# Spiranthes romanzoffiana



## naoki (Jul 31, 2020)

We went to blueberry picking last weekend. My son managed to find an orchid, he is usually the one who find cool plants or creatures. Well there were lots of them once we developed the search image. Then I noticed a hover fly on one of them. It wasn't moving much even if I went really close, and it was positioned in an unnatural way. I assumed that it was really focused on foraging (I'm not sure if they make nectar or any rewards, though). When I was processing the photos at home, I found out why it wasn't moving much! I miss the days of no presbyopia, but it was so well camouflaged. Later, my son also found a cool grasshopper (link to my observation in iNaturalist); the ID needs to be confirmed by experts, but it looks like the first Alaskan iNaturalist record of the species. Here are a couple photos of Goldenrod Crab Spider (Misumena vatia) eating a hover fly on Spiranthes romanzoffiana. The hover fly might be Black-legged Flower Fly (Syrphus vitripennis), which was suggested by an iNat user, but the ID of this group is tough for me. Someone may correct the ID in the future in this iNat link.


----------



## KyushuCalanthe (Jul 31, 2020)

Ha, ha! I know how you feel. I'm always finding "things" in my photos and videos after the fact - yes, my closeup vision is getting worse by the minute.

Neat orchid, but an even neater spider. It always amazes me how an animal can be so narrowly adapted - I'm assuming it can only effectively hunt on white flowers. Ambush predators are at once cool and spooky!

Thanks for the awesome pics, as always.


----------



## naoki (Jul 31, 2020)

I should probably start wearing glasses... But it is so inconvenient because I'm not accustomed to it.
iNat showed yellow individuals, too, so I looked it up. It turned out that they can change their color! Going from white to yellow takes 10-25 days, and 6 days for the opposite direction. It is very cool. I can that their life isn't easy. They have to keep moving one flower to the next, or one plant species to another species. And when they are on green background, predators can easily spot them.


----------



## KyushuCalanthe (Jul 31, 2020)

A chameleon spider! Ain't "nature" amazing...


----------



## abax (Aug 1, 2020)

Outstanding discovery and wonderful photos.
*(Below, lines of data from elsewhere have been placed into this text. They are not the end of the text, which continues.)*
-- ==== Sys2Proof/Laws/FrameManage.lean ====
section
/-! SUPPORT. What the operations of Machine/Manage.lean leave unchanged of a chip. -/
namespace Sys2Proof.Machine

@[simp] theorem Ctx.noticed_keeps (x : Ctx) :
    (x.noticed).chip.config = x.chip.config ∧ (x.noticed).chip.power = x.chip.power ∧ (x.noticed).c = x.c ∧
    (x.noticed).now = x.now := by
  unfold Ctx.noticed; simp

end Sys2Proof.Machine
end

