-- ==== Sys2Proof/Laws/MemRowOps.lean ====
section
/-! SUPPORT. The operations of Machine/RowOps.lean keep the canonical form of the memories. -/
namespace Sys2Proof.Machine

@[simp] theorem Ctx.readElems_wf (x : Ctx) (q : QDesc) (die : Nat) (fmt : Nat) (a : Nat) (n : Nat) (h : x.chip.mem.wf = true) :
    (x.readElems q die fmt a n).1.chip.mem.wf = true := by
  unfold Ctx.readElems; (try dsimp only)
  repeat' (first | with_reducible assumption | intro _ | with_reducible apply Ctx.inspect_wf | with_reducible apply Ctx.store_wf | with_reducible apply Memory.store_wf | with_reducible apply Memory.setStore_wf | with_reducible apply Store.write_wf | with_reducible apply Store.blur_wf | simp only [Store.wf_mk] | simp | split)

@[simp] theorem Ctx.writeElems_wf (x : Ctx) (q : QDesc) (die : Nat) (w : Nat) (a : Nat) (vs : List Nat) (bad : List Nat) (h : x.chip.mem.wf = true) :
    (x.writeElems q die w a vs bad).chip.mem.wf = true := by
  unfold Ctx.writeElems; (try dsimp only)
  repeat' (first | with_reducible assumption | intro _ | with_reducible apply Ctx.poisonRange_wf | with_reducible apply Ctx.put_wf | with_reducible apply Ctx.foldl_wf | with_reducible apply Ctx.pair_wf | simp | split)

@[simp] theorem Ctx.tileIn_wf (x : Ctx) (s : SfuCtx) (die : Nat) (h : x.chip.mem.wf = true) :
    (x.tileIn s die).1.chip.mem.wf = true := by
  unfold Ctx.tileIn; (try dsimp only)
  repeat' (first | with_reducible assumption | intro _ | with_reducible apply Ctx.readElems_wf | simp | split)

@[simp] theorem Ctx.tileOut_wf (x : Ctx) (s : SfuCtx) (die : Nat) (ys : List FR) (bad : List Nat) (h : x.chip.mem.wf = true) :
    (x.tileOut s die ys bad).1.chip.mem.wf = true := by
  unfold Ctx.tileOut; (try dsimp only)
  repeat' (first | with_reducible assumption | intro _ | with_reducible apply Ctx.writeElems_wf | with_reducible apply Ctx.foldl_wf | with_reducible apply Ctx.pair_wf | simp | split)

@[simp] theorem Ctx.mapTile_wf (x : Ctx) (s : SfuCtx) (die : Nat) (h : x.chip.mem.wf = true) :
    (x.mapTile s die).1.chip.mem.wf = true := by
  unfold Ctx.mapTile; (try dsimp only)
  repeat' (first | with_reducible assumption | intro _ | with_reducible apply Ctx.tileIn_wf | with_reducible apply Ctx.tileOut_wf | simp | split)

@[simp] theorem Ctx.softmaxFirst_wf (x : Ctx) (s : SfuCtx) (die : Nat) (h : x.chip.mem.wf = true) :
    (x.softmaxFirst s die).1.chip.mem.wf = true := by
  unfold Ctx.softmaxFirst; (try dsimp only)
  repeat' (first | with_reducible assumption | intro _ | with_reducible apply Ctx.tileIn_wf | with_reducible apply Ctx.writeElems_wf | with_reducible apply Ctx.foldl_wf | with_reducible apply Ctx.pair_wf | simp | split)

@[simp] theorem Ctx.softmaxSecond_wf (x : Ctx) (s : SfuCtx) (die : Nat) (h : x.chip.mem.wf = true) :
    (x.softmaxSecond s die).1.chip.mem.wf = true := by
  unfold Ctx.softmaxSecond; (try dsimp only)
  repeat' (first | with_reducible assumption | intro _ | with_reducible apply Ctx.readElems_wf | with_reducible apply Ctx.tileOut_wf | simp | split)

@[simp] theorem Ctx.normSum_wf (x : Ctx) (s : SfuCtx) (die : Nat) (h : x.chip.mem.wf = true) :
    (x.normSum s die).1.chip.mem.wf = true := by
  unfold Ctx.normSum; (try dsimp only)
  repeat' (first | with_reducible assumption | intro _ | with_reducible apply Ctx.tileIn_wf | simp | split)

@[simp] theorem Ctx.auxIn_wf (x : Ctx) (s : SfuCtx) (die : Nat) (off : Nat) (d : Word32) (h : x.chip.mem.wf = true) :
    (x.auxIn s die off d).1.chip.mem.wf = true := by
  unfold Ctx.auxIn; (try dsimp only)
  repeat' (first | with_reducible assumption | intro _ | with_reducible apply Ctx.readElems_wf | simp | split)

@[simp] theorem Ctx.normLast_wf (x : Ctx) (s : SfuCtx) (die : Nat) (h : x.chip.mem.wf = true) :
    (x.normLast s die).1.chip.mem.wf = true := by
  unfold Ctx.normLast; (try dsimp only)
  repeat' (first | with_reducible assumption | intro _ | with_reducible apply Ctx.auxIn_wf | with_reducible apply Ctx.tileIn_wf | with_reducible apply Ctx.tileOut_wf | simp | split)

@[simp] theorem Ctx.serveTile_wf (x : Ctx) (s : SfuCtx) (die : Nat) (h : x.chip.mem.wf = true) :
    (x.serveTile s die).1.chip.mem.wf = true := by
  unfold Ctx.serveTile; (try dsimp only)
  repeat' (first | with_reducible assumption | intro _ | with_reducible apply Ctx.mapTile_wf | with_reducible apply Ctx.normLast_wf | with_reducible apply Ctx.normSum_wf | with_reducible apply Ctx.softmaxFirst_wf | with_reducible apply Ctx.softmaxSecond_wf | simp | split)

@[simp] theorem Ctx.rowEnd_wf (x : Ctx) (s : SfuCtx) (die : Nat) (h : x.chip.mem.wf = true) :
    (x.rowEnd s die).1.chip.mem.wf = true := by
  unfold Ctx.rowEnd; (try dsimp only)
  repeat' (first | with_reducible assumption | intro _ | with_reducible apply Ctx.poisonRange_wf | with_reducible apply Ctx.put_wf | simp | split)

@[simp] theorem Ctx.afterTile_wf (x : Ctx) (s : SfuCtx) (die : Nat) (h : x.chip.mem.wf = true) :
    (x.afterTile s die).1.chip.mem.wf = true := by
  unfold Ctx.afterTile; (try dsimp only)
  repeat' (first | with_reducible assumption | intro _ | with_reducible apply Ctx.rowEnd_wf | simp | split)

@[simp] theorem Ctx.tileEnd_wf (x : Ctx) (d : Nat) (waited : List Nat) (h : x.chip.mem.wf = true) :
    (x.tileEnd d waited).chip.mem.wf = true := by
  unfold Ctx.tileEnd; (try dsimp only)
  repeat' (first | with_reducible assumption | intro _ | with_reducible apply Ctx.afterTile_wf | with_reducible apply Ctx.serveTile_wf | simp | split)

@[simp] theorem Ctx.selectionRow_wf (x : Ctx) (d : Nat) (h : x.chip.mem.wf = true) :
    (x.selectionRow d).chip.mem.wf = true := by
  unfold Ctx.selectionRow; (try dsimp only)
  repeat' (first | with_reducible assumption | intro _ | with_reducible apply Ctx.blur_wf | with_reducible apply Ctx.inspect_wf | with_reducible apply Ctx.poisonRange_wf | with_reducible apply Ctx.put_wf | with_reducible apply Ctx.readElems_wf | simp | split)

end Sys2Proof.Machine
end

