-- ==== Sys2Proof/Laws/Read.lean ====
section
/-! SUPPORT. What a byte of a chip's memories reads as after the operations of Machine/MemOps.lean: a write changes the bytes
written, and finding, correcting and poisoning change none. -/
namespace Sys2Proof.Machine

/-- Two chips read the same in every byte of every memory. -/
def SameBytes (m n : Memory) : Prop := ∀ q k, (m.store q).read k = (n.store q).read k

theorem SameBytes.refl (m : Memory) : SameBytes m m := fun _ _ => rfl
theorem SameBytes.trans {a b c : Memory} (h : SameBytes a b) (g : SameBytes b c) : SameBytes a c := fun q k => (h q k).trans (g q k)
theorem SameBytes.of_eq {m n : Memory} (h : m = n) : SameBytes m n := h ▸ .refl m

theorem Store.read_congr (s t : Store) (hc : t.cells = s.cells) (hu : t.undef = s.undef) (k : Nat) : t.read k = s.read k := by
  simp [Store.read, Store.unlisted, hc, hu]

/-- Which memory a name of a store means: dies 0 to 3, the HBM data space 4, the HBM system space 5. -/
def Spc.slot : Spc → Nat
  | .sram d => min d 3
  | .hbm => 4
  | .system => 5

theorem Memory.store_slot (m : Memory) (p : Spc) :
    m.store p = if p.slot = 0 then m.sram0 else if p.slot = 1 then m.sram1 else if p.slot = 2 then m.sram2
      else if p.slot = 3 then m.sram3 else if p.slot = 4 then m.hbm else m.system := by
  unfold Memory.store
  split <;> try rfl
  · rename_i d h0 h1 h2
    have : min d 3 = 3 := by
      have : d ≠ 0 := fun e => h0 e
      have : d ≠ 1 := fun e => h1 e
      have : d ≠ 2 := fun e => h2 e
      omega
    simp [Spc.slot, this]

/-- The stores after one of them is replaced. -/
theorem Memory.store_setStore (m : Memory) (p q : Spc) (s : Store) :
    (m.setStore p s).store q = if q.slot = p.slot then s else m.store q := by
  have hp : p.slot = 0 ∨ p.slot = 1 ∨ p.slot = 2 ∨ p.slot = 3 ∨ p.slot = 4 ∨ p.slot = 5 := by
    cases p <;> simp [Spc.slot] <;> omega
  have hq : q.slot = 0 ∨ q.slot = 1 ∨ q.slot = 2 ∨ q.slot = 3 ∨ q.slot = 4 ∨ q.slot = 5 := by
    cases q <;> simp [Spc.slot] <;> omega
  have hs : m.setStore p s = if p.slot = 0 then { m with sram0 := s } else if p.slot = 1 then { m with sram1 := s }
      else if p.slot = 2 then { m with sram2 := s } else if p.slot = 3 then { m with sram3 := s }
      else if p.slot = 4 then { m with hbm := s } else { m with system := s } := by
    unfold Memory.setStore
    split <;> try rfl
    rename_i d h0 h1 h2
    have : min d 3 = 3 := by
      have : d ≠ 0 := fun e => h0 e
      have : d ≠ 1 := fun e => h1 e
      have : d ≠ 2 := fun e => h2 e
      omega
    simp [Spc.slot, this]
  rw [Memory.store_slot, Memory.store_slot, hs]
  rcases hp with h | h | h | h | h | h <;> rcases hq with g | g | g | g | g | g <;> simp [h, g]

theorem Memory.store_setStore_same (m : Memory) (p : Spc) (s : Store) : (m.setStore p s).store p = s := by
  rw [Memory.store_setStore, if_pos rfl]

theorem Memory.store_congr (m : Memory) {p q : Spc} (h : q.slot = p.slot) : m.store q = m.store p := by
  rw [Memory.store_slot, Memory.store_slot, h]

/-- Replacing a store by one with the bytes of another. -/
theorem Memory.setStore_congr (m : Memory) (p : Spc) (s t : Store) (hc : s.cells = t.cells) (hu : s.undef = t.undef) :
    SameBytes (m.setStore p s) (m.setStore p t) := fun q k => by
  rw [Memory.store_setStore, Memory.store_setStore]
  split
  · exact Store.read_congr _ _ hc hu k
  · rfl

/-- Replacing a store by one with the same bytes. -/
theorem Memory.setStore_same (m : Memory) (p : Spc) (s : Store) (hc : s.cells = (m.store p).cells) (hu : s.undef = (m.store p).undef) :
    SameBytes (m.setStore p s) m := fun q k => by
  rw [Memory.store_setStore]
  split
  · next h => rw [Memory.store_congr m h]; exact Store.read_congr _ _ hc hu k
  · rfl

theorem Ctx.foldl_bytes {α : Type} (g : Ctx → α → Ctx) (hg : ∀ x a, SameBytes (g x a).chip.mem x.chip.mem) (l : List α) (x : Ctx) :
    SameBytes (l.foldl g x).chip.mem x.chip.mem := by
  induction l generalizing x with
  | nil => exact .refl _
  | cons a r ih => exact (ih _).trans (hg x a)

theorem Ctx.ceWindow_bytes (x : Ctx) (p : Spc) (a : Nat) : SameBytes (x.ceWindow p a).chip.mem x.chip.mem := by
  unfold Ctx.ceWindow; dsimp only
  split <;> exact fun q k => by simp; cases q <;> rfl

theorem Ctx.corrected_bytes (x : Ctx) (p : Spc) (a : Nat) : SameBytes (x.corrected p a).chip.mem x.chip.mem := by
  unfold Ctx.corrected; dsimp only
  exact (Ctx.ceWindow_bytes _ _ _).trans (.of_eq (by simp))

theorem Ctx.foundUe_bytes (x : Ctx) (p : Spc) (s : Option Nat) (a : Nat) : SameBytes (x.foundUe p s a).chip.mem x.chip.mem := by
  unfold Ctx.foundUe; dsimp only
  have h : ∀ st : Store, st.cells = (x.store p).cells → st.undef = (x.store p).undef →
      SameBytes (x.setStore p st).chip.mem x.chip.mem := fun st hc hu => Memory.setStore_same x.chip.mem p st hc hu
  (repeat' split) <;> (simp only [Ctx.event_keeps, Ctx.ras_keeps, Ctx.count_keeps]; exact h _ rfl rfl)

theorem Ctx.onDieRead_bytes (x : Ctx) (p : Spc) (a : Nat) : SameBytes (x.onDieRead p a).chip.mem x.chip.mem := by
  unfold Ctx.onDieRead; exact (Ctx.ceWindow_bytes _ _ _).trans (.of_eq (by simp))

theorem Ctx.memEnergy_store (x : Ctx) (p q : Spc) (n : Nat) (s : Store) :
    ((x.memEnergy p n).setStore q s).chip.mem = x.chip.mem.setStore q s := by simp [Ctx.setStore]

/-- Finding, correcting and poisoning change no byte. -/
theorem Ctx.foundAll_bytes (x : Ctx) (p : Spc) (s : Option Nat) (ods pois ces ues : List Nat) :
    SameBytes (ues.foldl (fun x k => x.foundUe p s k) (ces.foldl (fun x k => x.corrected p k) (pois.foldl (fun x k => x.poisonRead p k)
      (ods.foldl (fun x k => x.onDieRead p k) x)))).chip.mem x.chip.mem :=
  (Ctx.foldl_bytes _ (fun _ _ => Ctx.foundUe_bytes _ _ _ _) _ _).trans
    ((Ctx.foldl_bytes _ (fun _ _ => Ctx.corrected_bytes _ _ _) _ _).trans
      ((Ctx.foldl_bytes _ (fun _ _ => .of_eq (by simp)) _ _).trans (Ctx.foldl_bytes _ (fun _ _ => Ctx.onDieRead_bytes _ _ _) _ _)))

theorem Ctx.inspect_bytes (x : Ctx) (p : Spc) (s : Option Nat) (a n : Nat) : SameBytes (x.inspect p s a n).1.chip.mem x.chip.mem := by
  unfold Ctx.inspect; split
  · exact .refl _
  · refine (Ctx.foundAll_bytes _ p s _ _ [] _).trans ?_
    rw [Ctx.memEnergy_store]
    exact Memory.setStore_same x.chip.mem p _ rfl rfl

theorem Ctx.poisonGranule_bytes (x : Ctx) (p : Spc) (g : Nat) : SameBytes (x.poisonGranule p g).chip.mem x.chip.mem :=
  Memory.setStore_same x.chip.mem p _ rfl rfl

/-- A write changes its own memory as `f` does, and nothing else of any memory. -/
theorem Ctx.overwrite_bytes (x : Ctx) (p : Spc) (s : Option Nat) (a n : Nat) (f : Store → Store) (hn : n ≠ 0) :
    SameBytes (x.overwrite p s a n f).chip.mem (x.chip.mem.setStore p (f (x.store p))) := by
  unfold Ctx.overwrite; rw [if_neg hn]; dsimp only
  have key : ∀ st : Store, st.cells = (f (x.store p)).cells → st.undef = (f (x.store p)).undef →
      SameBytes ((x.memEnergy p n).setStore p st).chip.mem (x.chip.mem.setStore p (f (x.store p))) := fun st hc hu => by
    rw [Ctx.memEnergy_store]; exact Memory.setStore_congr _ _ _ _ hc hu
  split
  · refine SameBytes.trans (.of_eq (Ctx.dropTags_keeps _ _ _ _).2.2.2.2.2.1) ((Ctx.foundAll_bytes _ _ s _ _ _ _).trans (key _ rfl rfl))
  · exact (Ctx.foundAll_bytes _ _ s _ _ _ _).trans (key _ rfl rfl)

/-- A write changes the bytes written of its memory, and nothing else of any memory. -/
theorem Ctx.put_bytes (x : Ctx) (p : Spc) (s : Option Nat) (a : Nat) (bs : Bytes) :
    SameBytes (x.put p s a bs).chip.mem (x.chip.mem.setStore p ((x.store p).write a bs)) := by
  unfold Ctx.put
  by_cases h : bs.length = 0
  · unfold Ctx.overwrite; rw [if_pos h]
    intro q k
    rw [Memory.store_setStore]
    split
    · next g => rw [Store.read_write, if_neg (by omega), Memory.store_congr _ g]; rfl
    · rfl
  · exact Ctx.overwrite_bytes _ _ _ _ _ _ h

/-- After a write of `bs` at `a` of memory `p`: the bytes written read as written, every other byte as before. -/
theorem Ctx.put_read (x : Ctx) (p q : Spc) (s : Option Nat) (a : Nat) (bs : Bytes) (k : Nat) :
    ((x.put p s a bs).store q).read k =
      if q.slot = p.slot ∧ a ≤ k ∧ k < a + bs.length then bs.getD (k - a) 0 else (x.store q).read k := by
  show ((x.put p s a bs).chip.mem.store q).read k = _
  rw [Ctx.put_bytes x p s a bs q k, Memory.store_setStore]
  by_cases g : q.slot = p.slot
  · rw [if_pos g, Store.read_write]
    by_cases h : a ≤ k ∧ k < a + bs.length
    · rw [if_pos h, if_pos ⟨g, h⟩]
    · rw [if_neg h, if_neg fun e => h e.2]
      show ((x.chip.mem.store p)).read k = (x.chip.mem.store q).read k
      rw [Memory.store_congr _ g]
  · rw [if_neg g, if_neg fun e => g e.1]; rfl

end Sys2Proof.Machine
end

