-- ==== Sys2Proof/Tests/Slice0.lean ====
section
/-! SUPPORT. Tests: the states they start from, what WellFormed refuses, a witness for the hypotheses of each statement, and small
tests whose expected values come from the spec. -/
namespace Sys2Proof.Tests

open Machine

/-! ## States to start from -/

/-- Change chip 0. -/
def onChip0 (f : Chip → Chip) (s : State) : State := { s with chips := s.chips.set 0 (f (s.chips.get 0)) }

/-- Change the boot state of chip 0. -/
def onBoot0 (f : Boot → Boot) : State → State := onChip0 fun h => { h with boot := f h.boot }

/-- A live queue pair of Super `u` with depth 16. -/
def pair (u : Nat) : QPair := { QPair.none with live := true, super := u, weight := 1, sqDepth := 16, cqDepth := 16, sqBase := 0x10000, cqBase := 0x20000 }

/-- A chip that is READY and Idle, with queue pairs 0 and 1. -/
def ready (h : Chip) : Chip :=
  { h with
    boot := { h.boot with
      rails := .up, pstate := .idle, ready := true, fwRunning := true, hbmTrained := true, zeroed := true, linkL0 := true
      perst := false, pcieUp := true, bootStage := 5 }
    stew := { h.stew with agreed := some 0, qps := [(0, pair 0), (1, pair 0)] } }

/-- The tray with its Ndevas running and chip `c` ready. -/
def works (c : Fin 8) : State :=
  { State.reset with
    chips := State.reset.chips.set c (ready Chip.off)
    nd := { Ndevas.initial with standby := true, running := true, boardOk := true } }

/-- Chip 0 with a Dormant delay in its active policy. -/
def delayed (s : State) : State :=
  onChip0 (fun h => { h with config := { h.config with active := { h.config.active with power := imgWrite h.config.active.power 20 (toLE 4 1) } } }) s

/-- A fetched command of queue pair `q`: its opcode and some bytes of its entry. -/
def cmdAt (q op : Nat) (l : List (Nat × Nat)) : Cmd :=
  ⟨1, q, l.foldl (fun e p => e.set p.1 (BitVec.ofNat 8 p.2)) (toLE 1 op ++ zeroBytes 63), .fetched⟩

def cmdOf (op : Nat) (l : List (Nat × Nat)) : Cmd := cmdAt 0 op l

/-- Chip 0 ready, with `k` fetched. -/
def holding (k : Cmd) : State := onChip0 (fun h => { h with stew := { h.stew with cmds := [k] } }) (works 0)

/-- A copy descriptor: one row of 64 B from host address 0x1000 to HBM address 0x40. -/
def copyToHbm : Bytes :=
  toLE 1 0x10 ++ zeroBytes 7 ++ toLE 4 64 ++ toLE 4 1 ++ toLE 8 0x1000 ++ toLE 8 0x40 ++ toLE 4 64 ++ toLE 4 64 ++ zeroBytes 24

/-- A slot image of one END step. -/
def endOnly : Bytes := (zeroBytes 448).set 8 1

/-- Chip 0 with model 0 of one layer loaded in Super 0. -/
def withModel : State → State :=
  onChip0 fun h => { h with serve := { h.serve with models := [(0, { Model.empty with gen := 1, super := 0, layers := 1 })] } }

/-- Chip 0 with stream `i` of model 0, generation 1, in state `st` with a frame table. -/
def withStream (i : Nat) (st : StreamState) (table : List (List Nat)) (s : State) : State :=
  onChip0 (fun h => { h with serve := { h.serve with
    streams := tset .free h.serve.streams i ⟨st, 1, false, 0, 64 * table.length, table, none⟩ } }) (withModel s)

/-- A decode entry of stream 5, generation 1, at a position, that needs new frame indexes. -/
def plan5 (position frames : Nat) : Bytes :=
  toLE 2 5 ++ toLE 2 1 ++ toLE 4 position ++ [1, 0] ++ toLE 2 frames ++ toLE 4 1 ++ toLE 8 0x1000 ++ zeroBytes 8

/-- The step of command `k` in Super 0 with the one entry `plan5`. -/
def step5 (ph : StepPhase) (k : Cmd) (position frames : Nat) : StepRec :=
  newStep k 0 0 1 1 false [planEntry (plan5 position frames)] ph

/-- Chip 0 with one step; its model has a vocabulary of 8. -/
def withStep (t : StepRec) : State → State :=
  onChip0 fun h => { h with serve := { h.serve with
    steps := [t], models := h.serve.models.map fun e => (e.1, { e.2 with vocab := 8 }) } }

/-- Chip 0 with one unverified draft on stream 5 from position 64. -/
def withTent : State → State :=
  onChip0 fun h => { h with serve := { h.serve with
    streams := tset .free h.serve.streams 5 { tget .free h.serve.streams 5 with
      position := 64, tent := some ⟨64, 1, [[⟨1, 0x3F800000⟩], [⟨2, 0⟩]], [0x3F800000], 1, 2, 0, 1, 0⟩ } } }

/-- Chip 0 with the Combs of die 0 alone in Super 0. -/
def oneDie : State → State :=
  onChip0 fun h => { h with config := { h.config with active := { h.config.active with
    superMap := imgWrite h.config.active.superMap 24 (toLE 16 1) } } }

/-- A segment entry: the program of die 0 for layer 0 at address `a` of the general area, 64 B. -/
def seg1 (a : Nat) : Bytes := [2, 0, 0, 0, 0xFF, 0xFF, 0, 0] ++ toLE 8 0 ++ toLE 8 a ++ toLE 8 64 ++ zeroBytes 16

/-- A manifest of one layer and that one segment. -/
def manifest1 : Bytes := [1, 0, 1, 0, 1, 0, 0, 0] ++ toLE 4 8 ++ zeroBytes 116 ++ seg1 0

/-- Chip 0 with one message in channel `vc` of port 0, in flits of one slot. -/
def withMsg (vc : Nat) (b : Bytes) : State → State :=
  onChip0 fun h => { h with fab := { h.fab with ports := [(0, (Port.initial.setVc vc
    ⟨0, [], (List.range (b.length / 16)).map fun i => [⟨i == 0, (b.drop (16 * i)).take 16, none⟩]⟩))] } }

/-- A model of one layer in a swap from generation 1 to 2. -/
def swapping (st : SwapState) (l : List (Nat × List Seg × List SegData)) : Model :=
  { Model.empty with gen := 1, layers := 1, swap := ⟨st, false, 0, 2, 1000, l⟩ }

/-- An SFU MAP descriptor of slot 0: one row of one element from address 0 to address 64 of the Comb store. -/
def op1 : Bytes :=
  [3, 0, 0, 0, 0, 0, 0, 0] ++ toLE 4 1 ++ toLE 4 1 ++ zeroBytes 8 ++ toLE 4 64 ++ zeroBytes 16 ++ toLE 4 16 ++ toLE 4 16 ++ zeroBytes 12

/-- Chip 0 with its port `p` as `v`. -/
def onPort0 (p : Nat) (v : Port) : State → State :=
  onChip0 fun h => { h with fab := { h.fab with ports := tset .initial h.fab.ports p v } }

/-- Chip 0 Active. -/
def active : State → State := onBoot0 fun b => { b with pstate := .active }

/-- Chip 0 with its die `d` as `v`. -/
def withDie (d : Nat) (v : Die) : State → State :=
  onChip0 fun h => { h with eng := { h.eng with dies := tset .initial h.eng.dies d v } }

/-- Chip 0 with its Comb `k` as `v`. -/
def withComb (k : Nat) (v : Comb) : State → State :=
  onChip0 fun h => { h with eng := { h.eng with combs := tset .empty h.eng.combs k v } }

/-- A FILL of one row, K 32 and N 1 in BF16. -/
def fill1 : Bytes :=
  [1, 0x55, 0, 0, 0, 0, 0, 0] ++ toLE 4 1 ++ toLE 2 32 ++ toLE 2 1 ++ toLE 4 0 ++ toLE 4 0x1000 ++ toLE 4 0x2000 ++ zeroBytes 8 ++
    toLE 2 64 ++ toLE 2 16 ++ toLE 2 16 ++ zeroBytes 22

/-! ## Witnesses: what meets the hypotheses of each statement -/

/-! ### IdleStepIsOneNanosecond -/

theorem wit_IdleStep : State.reset.pending = [] ∧ (chipAt State.reset 0).boot.rails ≠ .up := by decide
theorem wit_IdleStep_up : (works 0).pending = [] ∧ (chipAt (works 0) 0).boot.rails = .up := by decide
theorem wit_IdleStep_sequencing : let s := onBoot0 (fun b => { b with rails := .sequencing }) State.reset
    s.pending = [] ∧ (chipAt s 0).boot.rails = .sequencing := by decide

/-! ### ChipCommandsStayOnTheirChip -/

theorem wit_ChipCommands : chipOf (.flr 3) = some 3 := by decide

/-! ### MemoriesStayCanonical -/

theorem wit_MemoriesStayCanonical : MemoryCanonical State.reset ∧ ∃ t, step State.reset = .next t := ⟨by decide, _, rfl⟩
Sometimes you just
make my day Naoki. I have noticed spiders can change color and
very quickly on my front porch...perhaps not that dramatically.


----------



## BrucherT (Aug 1, 2020)

Super cool!!!!! 

Reminds me of the photos a friend got of some beautiful red mushrooms and didn’t realize until she got home that that her nose had been 4 inches from a small timber rattlesnake curled right up next to them.


----------



## Guldal (Aug 2, 2020)

Great photos, Naoki!


----------



## Paphluvr (Aug 2, 2020)

I think I've taken a photo of this same spider on an ox-eye daisy back in the days before digital. It had nabbed a bee and was in the process of webbing it up. I had a 50mm macro mounted at the time, but the plant was in full shade. I had to cut the flower and "plant" it in a sunny spot in order to get decent depth of field for the photo. Great photos, by the way.


----------



## NYEric (Aug 3, 2020)

Is the spiranthes foliage normal?


----------



## naoki (Aug 3, 2020)

Wow, I'm glad that your friend was ok, BrucherT! Aren't they supposed to rattle? Fortunately, we don't have anything hazardous around here. We have moose and bears, but they are relatively easy to spot.
Paphluvr, the spider is widely distributed, so it is likely to be the same species. The red marking seem to vary quite a bit. I'm not sure if it uses any webbing, though.
Eric, do you mean yellowish color? I think it is normal, but it might be greener before flowering.


----------